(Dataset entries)
○ ○ ○ ○

/-- Each instruction's word with its fields at their bounds. -/
theorem witness_SequencerInstructions :
    (∀ p ∈ [Prog.up, .shed, .trip], aonOn (seqC p 0 .none) = true) ∧ (seqC .up 0x203F01FF .none).seq.prog = some (progX 0x203F01FF)
      ∧ seqFetch (seqC .up 0x0801FFFF .none) = some (.enable true 0xFFFF) ∧ seqFetch (seqC .shed 0x08008000 .none) = some (.enable false 0x8000)
      ∧ seqFetch (seqC .trip 0x0801FFFF .none) = some (.enable true 0xFFFF) ∧ seqFetch (seqC .up 0x101FFFFF .none) = some (.wait true 0xFFFFF)
      ∧ (seqC .up 0 .wait).seq.running ≠ .none ∧ (seqC .up 0 .wait).seq.wait = .wait
      ∧ seqFetch (seqC .up 0x19E0FFFF .none) = some (.check 15 false 0xFFFF) ∧ seqFetch (seqC .up 0x19F00000 .none) = some (.check 15 true 0)
      ∧ (railAt (seqC .up 0x19F00000 .none) 15).driven = false ∧ seqFetch (seqC .up 0x203F01FF .none) = some (.jumpIf 0x3F true 0xFF)
      ∧ 0xFF ≠ (progX 0).down ∧ seqFetch (seqC .up 0x300A50FF .none) = some (.mark 0xA 5 0xFF) ∧ (0xA : BitVec 4) &&& 5 = 0
      ∧ seqFetch (seqC .shed 0x3801FFFF .none) = some (.waitev 1 0xFFFF) ∧ seqFetch (seqC .shed 0 .none) = some .fin ∧ seqFetch (seqC .trip 0 .none) = some .fin := by
  and_intros <;> first | decide | rfl

/-- A check at either end of its window and at the discharge limit, past it, a transaction at its second and its third try, an awaited event. -/
theorem witness_SequencerWaits :
    (∀ wt ∈ [SeqWait.check 15 false, .check 15 true, .pmbus 1, .pmbus 2, .event true], aonOn (seqC .shed 0x3801FFFF wt) = true ∧ (seqC .shed 0x3801FFFF wt).seq.wait = wt)
      ∧ checkGood (seqC .up 0 (.check 15 false)) 15 false 0x400 = true ∧ checkGood (seqC .up 0 (.check 15 false)) 15 false 0xC00 = true
      ∧ checkGood (seqC .up 0 (.check 15 true)) 15 true 0x100 = true
      ∧ seqFetch (seqC .up 0x2C20F800 .none) = some (.pmbus 0x42 0x0F 2 0) ∧ (progX 0x2C20F800).words[3]? = some 0x2C20F800 ∧ seqDecode 0x2C20F800 = some (.pmbus 0x42 0x0F 2 0)
      ∧ waitevDone (seqC .shed 0x3801FFFF (.event true)) = true ∧ (seqC .shed 0 .none).seq.running = .shed := by
  and_intros <;> first | decide | rfl

/-- The end of UP from STANDBY and the end of DOWN after a save. -/
theorem witness_ProgramsEnd :
    let up : Ctl := { refC .standby with seq := { Seq.reset with prog := some (progX 0), running := .up, pc := 3 } }
    let down : Ctl := { bare .save with seq := { Seq.reset with prog := some (progX 0), running := .down, pc := 3, downCode := 0x38 } }
    seqFetch up = some .fin ∧ up.seq.running = .up ∧ up.glb.mode = .standby ∧ up.clk.ref100 = true
      ∧ seqFetch down = some .fin ∧ down.seq.running = .down ∧ down.seq.downCode ≠ 0 ∧ down.seq.downCode = 0x38 := by
  and_intros <;> first | decide | rfl

def pfC (m : Mode) (filt pfN : Bool) : Ctl := { bare m with pf := { Pf.reset with filtering := filt, pfN := pfN, pfNArmed := true, senseGood := true, inputGood := true } }

theorem witness_PowerFailTriggers :
    (∀ m ∈ [Mode.solo, .paired, .standby], ∀ a b, aonOn (pfC m a b) = true ∧ (pfC m a b).pf.filtering = a ∧ (pfC m a b).pf.pfN = b ∧ (pfC m a b).pf.senseArmed = true
        ∧ (pfC m a b).pf.pfNArmed = true ∧ (pfC m a b).pwrImg.pfNEn = true ∧ (pfC m a b).glb.fatal = false ∧ MayWrite (st (pfC m a b)) 0x40
        ∧ (pfC m a b).pf.senseGood = true ∧ (pfC m a b).pf.inputGood = true ∧ (pfC m a b).seq.running = .none)
      ∧ Mode.solo.service = true ∧ Mode.paired.service = true := by
  simp only [MayWrite]; decide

○ ○ ○ ○

• [What you will do]:
Give back only the lines from the one containing "(∀ m ∈ [Mode.solo, .paired, .standby], ∀" through the final line of the entries above, exactly as written, both included.

• [Result for this task]:
    (∀ m ∈ [Mode.solo, .paired, .standby], ∀ a b, aonOn (pfC m a b) = true ∧ (pfC m a b).pf.filtering = a ∧ (pfC m a b).pf.pfN = b ∧ (pfC m a b).pf.senseArmed = true
        ∧ (pfC m a b).pf.pfNArmed = true ∧ (pfC m a b).pwrImg.pfNEn = true ∧ (pfC m a b).glb.fatal = false ∧ MayWrite (st (pfC m a b)) 0x40
        ∧ (pfC m a b).pf.senseGood = true ∧ (pfC m a b).pf.inputGood = true ∧ (pfC m a b).seq.running = .none)
      ∧ Mode.solo.service = true ∧ Mode.paired.service = true := by
  simp only [MayWrite]; decide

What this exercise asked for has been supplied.